A proactive context-aware system automatically adapts its user interface to the user’s situational needs. This is achieved by continuously capturing the environmental properties, reasoning upon the context, and detecting situations where unsolicited adjustments are helpful or notifications informative. If the characteristics of those situations are well known in advance, their occurrence can be detected at runtime by the rule-based processing of raw sensor data. However, rule-based context reasoning methods determine the user’s situation mostly based on present sensor signals instead of considering the situation to be likewise the product of the past context. This article introduces a graph-based situation modeling formalism for the specification of system-relevant environmental circumstances as context flow graphs. A directed cyclic graph represents thereby the distinct contextual characteristics a user’s situation is made of and the temporal order in which these appear and disappear during the evolution of the situation. Complex situations for rule-based proactive context-aware systems can then be expressed at a high level of abstraction and without the need to understand the underlying sensor-related signal processing mechanisms. The technical feasibility is demonstrated by a prototypical distributed proactive context-aware middleware that, in addition, comes up with a web-based user interface for the interactive graphical and logical modeling of situations as context flow graphs.

Highlights

  • W ITH his seminal thoughts about a future full of ubiquitous computing devices and services [1], Mark Weiser contributed to the success of an application design paradigm that is today known as context-aware computing [2]

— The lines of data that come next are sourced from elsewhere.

-- ==== Sys2Proof/Machine/Read.lean ====
section
/-! DEFINITION. What every register reads (R10 to R14): the register file, and the registers that show something the state
keeps elsewhere (R516 to R524 and the register tables of the chapters). -/

namespace Sys2Proof.Machine

/-! ## The registers a part defines -/

/-- Whether a row exists on a part. -/
def Part.hasRow (p : Part) (r : RegRow) : Bool :=
  r.parts = 0 || (r.parts = 1 && p.pelron) || (r.parts = 2 && !p.pelron) || (r.parts = 3 && decide (p = .pln9210))

/-- Channels of class B and check-value units of a part. -/
def Part.channels (p : Part) : Nat := if p.pelron then 64 else 16
def Part.cvus (p : Part) : Nat := if p.pelron then 8 else 2

/-- The row of a defined register of a part (R10: other offsets are unmapped). -/
def Part.row (p : Part) (key : Nat) : Option RegRow :=
  let off := key % 0x10000
  let blk := key / 0x10000
  if !(p.blocks.contains blk) then none
  else if blk = Blk.CVU ∧ off / 0x100 ≥ p.cvus then none
  else if blk = Blk.MBX ∧ 0x1000 ≤ off ∧ (off - 0x1000) / 0x100 ≥ p.channels then none
  else match rowOfKey key with
    | some r => if p.hasRow r then some r else none
    | none => none

/-- Every defined register of a block in offset order (R437). -/
def Part.defined (p : Part) (blk : Nat) : List Nat :=
  let rows := ((rowsOf blk).filter p.hasRow).map (·.key)
  if blk = Blk.CVU then (List.range p.cvus).flatMap fun k => rows.map (· + 0x100 * k)
  else if blk = Blk.MBX then
    rows.filter (fun k => k % 0x10000 < 0x1000)
    ++ (List.range p.channels).flatMap fun c => (rows.filter fun k => 0x1000 ≤ k % 0x10000).map (· + 0x100 * c)
  else rows

/-- The block and the key of an offset in a part's space (R514, R515); none beyond its blocks. -/
def Part.keyAt (p : Part) (off : Nat) : Option Nat :=
  let size := if p.pelron then 0x40000 else 0x10000
  match p.blocks[off / size]? with
  | some blk => if off % size < 0x10000 then some (blk * 0x10000 + off % size) else none
  | none => none

/-- Where a register of a part's own blocks lies. -/
def Part.offOf (p : Part) (key : Nat) : Nat := p.blockIndex (key / 0x10000) * (if p.pelron then 0x40000 else 0x10000) + key % 0x10000

/-! ## Masters of class B -/

/-- The master ID an access over a path has (R525); 0xFFFF for a path that is no master. -/
def masterOf : Path → Nat
  | .core k => k
  | .unit id => id
  | _ => 0xFFFF

/-- Whether a binding names a master: 0x00FF on Pelron names any management core (R525). -/
def bindsMaster (pelron : Bool) (bound m : Nat) : Bool := bound = m || (pelron && bound = 0xFF && decide (m < 16))

/-- Whether a master is master_a (true) or master_b of a channel, none when it is neither (R471). -/
def ChanB.side (pelron : Bool) (c : ChanB) (m : Nat) : Option Bool :=
  if bindsMaster pelron c.masterA m then some true else if bindsMaster pelron c.masterB m then some false else none

/-- The channel's state, if it is bound. -/
def Die.chan (d : Die) (c : Nat) : Option ChanB := d.mbx.chans.find? fun x => x.channel = c

/-- A master's view of a channel. -/
def Die.viewB (d : Die) (c m : Nat) : ViewB :=
  (d.mbx.views.find? fun v => v.channel = c && v.master = m).getD
    { channel := c, master := m, staging := List.replicate 8 0, result := 0, lost := false }

/-- Store a master's view. -/
def Die.setViewB (d : Die) (v : ViewB) : Die :=
  { d with mbx := { d.mbx with views := d.mbx.views.filter (fun x => !(x.channel = v.channel && x.master = v.master)) ++ [v] } }

/-- The incoming and outgoing queues of a master. -/
def ChanB.inQ (c : ChanB) (isA : Bool) : List (Nat × List Word) := if isA then c.toA else c.toB
def ChanB.outQ (c : ChanB) (isA : Bool) : List (Nat × List Word) := if isA then c.toB else c.toA

/-- MBX_B_STATUS as a master sees it (R474). -/
def Die.statusB (d : Die) (c m : Nat) : Nat :=
  let v := d.viewB c m
  match d.chan c with
  | none => v.result * 256
  | some ch =>
    match ch.side d.part.pelron m with
    | none => v.result * 256
    | some isA => (ch.inQ isA).length + ((ch.outQ isA).filter fun x => x.1 = m).length * 16 + v.result * 256 + 2048
        + b2n v.lost * 4096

  • In a proactive context-aware system, this inference process can be set up either by hardcoding it, by allowing a user to customize it, or by letting the system learn the correlations between raw sensor signals and relevant high-level situations based on the usage history

  • Despite known challenges such as the detection of contradicting rules and the need to formalize the domain at design time [14], rule-based context reasoning became one of the major non-hard-wired contextaware computing techniques for ambient intelligence environments, with a multitude of approaches and applications introduced over the past decades [9]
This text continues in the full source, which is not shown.